Do word by word subtitle-audio sync
The usual subtitles files, such as .srt, do a line by line sync - meaning the subtitles appear when the person starts talking, says a few words, then the line disappears and a new one appears, etc.
00:02:17,440 –> 00:02:20,375
Senator, we're making
our final approach into Coruscant.
In this .srt example, at minute 2, second 17 those two lines of text appear and then they disappear at 2:20.
The task is to tag each individual word as is being spoken. This implies audio analysis. While in principle it doesn't seem terrible hard (since you just need to distinguish between individual words for which you at least have an ordered list) keep in mind that some times subtitles don't match audio 100%. For those words that do match, you need to provide a perfect audio-subtitle sync. For those words in the subtitle files that don't appear in the audio (this is a corner, yet possible, case) add some indicator. Finally for those words in the audio that don't appear in the subtitles, add a different indicator.
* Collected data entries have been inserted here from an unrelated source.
-- ==== Sys2Proof/Laws/Step.lean ====
section
/-! SUPPORT. What one step can do: the events behind a next state. -/

namespace Sys2Proof.Machine

theorem ofExcept_next (r : Except Fault State) (t : State) : ofExcept r = .next t ↔ r = .ok t := by
  cases r <;> simp [ofExcept]

theorem mapNext_next (f : State → State) (r : Result) (t : State) :
    mapNext f r = .next t ↔ ∃ u, r = .next u ∧ t = f u := by
  cases r <;> simp [mapNext, eq_comm]

/-- A next state comes from the head of the schedule, or from the next main-loop event. -/
theorem step_cases (s t : State) (h : step s = .next t) :
    s.cfg.valid = true
      ∧ ((s.pending = [] ∧ mainLoopStep s = .next t)
        ∨ ∃ e rest, s.pending = e :: rest ∧ runEvent e { s with pending := rest } = .next t) := by
  simp only [step, nextEvent] at h
  split at h
  · rename_i hv
    refine ⟨hv, ?_⟩
    split at h
    · exact .inl ⟨by assumption, h⟩
    · exact .inr ⟨_, _, by assumption, h⟩
  · cases h

/-- A main-loop event comes next: the step is that event, with its entry of the schedule consumed (R121). -/
theorem step_mainLoop (s : State) (later : List Event) (hv : s.cfg.valid = true)
    (hp : (s.pending = [] ∧ later = []) ∨ s.pending = .mainLoop :: later) :
    step s = mainLoopStep { s with pending := later } := by
  simp only [step, nextEvent, hv, if_true]
  obtain ⟨hp, rfl⟩ | hp := hp
  · simp only [hp]; rw [← hp]
  · simp only [hp]; rfl

/-- The PARSE_STEP turn of the main loop (R121, R238). -/
theorem mainLoopStep_parseStep (s : State) (hs : s.slot = .parseStep) :
    mainLoopStep s = mapNext (fun t => { t with slot := .canDrain }) (parseStep s) := by
  unfold mainLoopStep; rw [hs]

/-- The three places of the main loop (R121). -/
theorem mainLoopStep_cases (s t : State) (h : mainLoopStep s = .next t) :
    (s.slot = .rxPoll ∧ t = { rxPoll s with slot := .parseStep })
      ∨ (s.slot = .parseStep ∧ ∃ u, parseStep s = .next u ∧ t = { u with slot := .canDrain })
      ∨ (s.slot = .canDrain ∧ t = { canDrain s with slot := .rxPoll }) := by
  simp only [mainLoopStep] at h
  split at h
  · exact .inl ⟨by assumption, by simpa using h.symm⟩
  · exact .inr (.inl ⟨by assumption, (mapNext_next _ _ _).1 h⟩)
  · exact .inr (.inr ⟨by assumption, by simpa using h.symm⟩)

/-- The parser states and what a PARSE_STEP in each leaves (R238). -/
theorem parseStep_cases (s t : State) (h : parseStep s = .next t) :
    (s.pstate = .awaitStart ∧ t = awaitStartStep s)
      ∨ (s.pstate = .awaitHeader ∧ t = awaitHeaderStep s)
      ∨ (s.pstate = .awaitPayloadCrc ∧ s.payloadRead.toNat + drainSize s ≤ s.cfg.maxPayload
          ∧ t = footerStep (drainPayload s))
      ∨ (s.pstate = .packetComplete ∧ s.info.isValid = false ∧ t = { s with pstate := .awaitStart })
      ∨ (s.pstate = .packetComplete ∧ s.info.isValid = true
          ∧ ∃ i u, fetchMessage s = .ok i ∧ exec i s = .next u ∧ t = { u with pstate := .awaitStart }) := by
  simp only [parseStep] at h
  split at h
  · exact .inl ⟨by assumption, by simpa using h.symm⟩
  · exact .inr (.inl ⟨by assumption, by simpa using h.symm⟩)
  · rw [ofExcept_next, awaitPayloadStep] at h
    split at h
    · cases h
    · exact .inr (.inr (.inl ⟨by assumption, by omega, by simpa using h.symm⟩))
  · rename_i hp
    rw [packetCompleteStep] at h
    split at h
    · rename_i hv
      split at h
      · rename_i i hi
        obtain ⟨u, hu, e⟩ := (mapNext_next _ _ _).1 h
        exact .inr (.inr (.inr (.inr ⟨hp, hv, i, u, hi, hu, e⟩)))
      · cases h
    · rename_i hv
      exact .inr (.inr (.inr (.inl ⟨hp, by simpa using hv, by simpa using h.symm⟩)))

/-- One axis's part of a TICK, when it does not fault (R380). -/
theorem tickAxis_ok (i : Fin 6) (s t : State) (h : tickAxis i s = .ok t) :
    ∃ a, (s.axis i).calibrate s.cfg (s.cfg.direction.get i) = some a
      ∧ t = (if (a.pdIssue s.cfg).newTelemetry
             then feedbackAxis i (s.modifyAxis i fun _ => a.pdIssue s.cfg)
             else s.modifyAxis i fun _ => a.pdIssue s.cfg) := by
  simp only [tickAxis] at h
  split at h
  · cases h
  · rename_i a ha
    refine ⟨a, ha, ?_⟩
    simp only [modifyAxis_axis_self] at h
    simpa using (Except.ok.inj h).symm

/-- A property that each axis's part of a TICK keeps is kept by all of them (R380). -/
theorem tickAxes_induction (P : State → Prop)
    (hstep : ∀ i s t, P s → tickAxis i s = .ok t → P t) (is : List (Fin 6)) (s t : State) (hs : P s)
    (h : tickAxes is s = .ok t) : P t := by
  induction is generalizing s with
  | nil => simp only [tickAxes, Except.ok.injEq] at h; exact h ▸ hs
  | cons i rest ih =>
    simp only [tickAxes] at h
    split at h
    · cases h
    · rename_i u hu
      exact ih u (hstep i s u hs hu) h

/-- Playback, when it does not fault (R381). -/
theorem playback_ok (s t : State) (h : playback s = .ok t) :
    (s.playing = true ∧ 0 < s.arrayLength.toNat ∧ s.trajIndex.toNat < s.cfg.trajRows
        ∧ t = { applyRow (trajRow s.traj s.trajIndex.toNat) s with
                  trajIndex := u32 ((s.trajIndex.toNat + 1) % s.arrayLength.toNat) })
      ∨ (¬ (s.playing = true ∧ 0 < s.arrayLength.toNat) ∧ t = s) := by
  simp only [playback] at h
  split at h
  · split at h
    · rename_i hp hr
      exact .inl ⟨hp.1, hp.2, hr, (Except.ok.inj h).symm⟩
    · cases h
  · exact .inr ⟨by assumption, (Except.ok.inj h).symm⟩

/-- A property that each axis's part of CAN_DRAIN keeps is kept by CAN_DRAIN (R378). -/
theorem canDrain_induction (P : State → Prop) (hstep : ∀ i s, P s → P (drainAxis s i)) (s : State) (hs : P s) :
    P (canDrain s) := by
  unfold canDrain
  generalize axisOrder = is
  induction is generalizing s with
  | nil => exact hs
  | cons i rest ih => exact ih _ (hstep i s hs)

end Sys2Proof.Machine
end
Focus on the challenging parts of the project, which is the sync itself. You can assume that the subtitle format is always .srt and don't deal with additional formats, since conversion tools exists. Similarly, you can assume that the audio is a .wav file and forget about dealing with video formats. FFmpeg can deliver a raw wav from almost any stream which is more than enough.
The solution needs to work in real time, meaning that it must be possible to pipe the subtitles and audio data into your program and get the word-by-word sync'ed version has it happens. So things like double pass are out of the question.
As a suggestion, take a look at this. You don't have to use it (you can if you want), but it's worth checking out for ideas and concepts.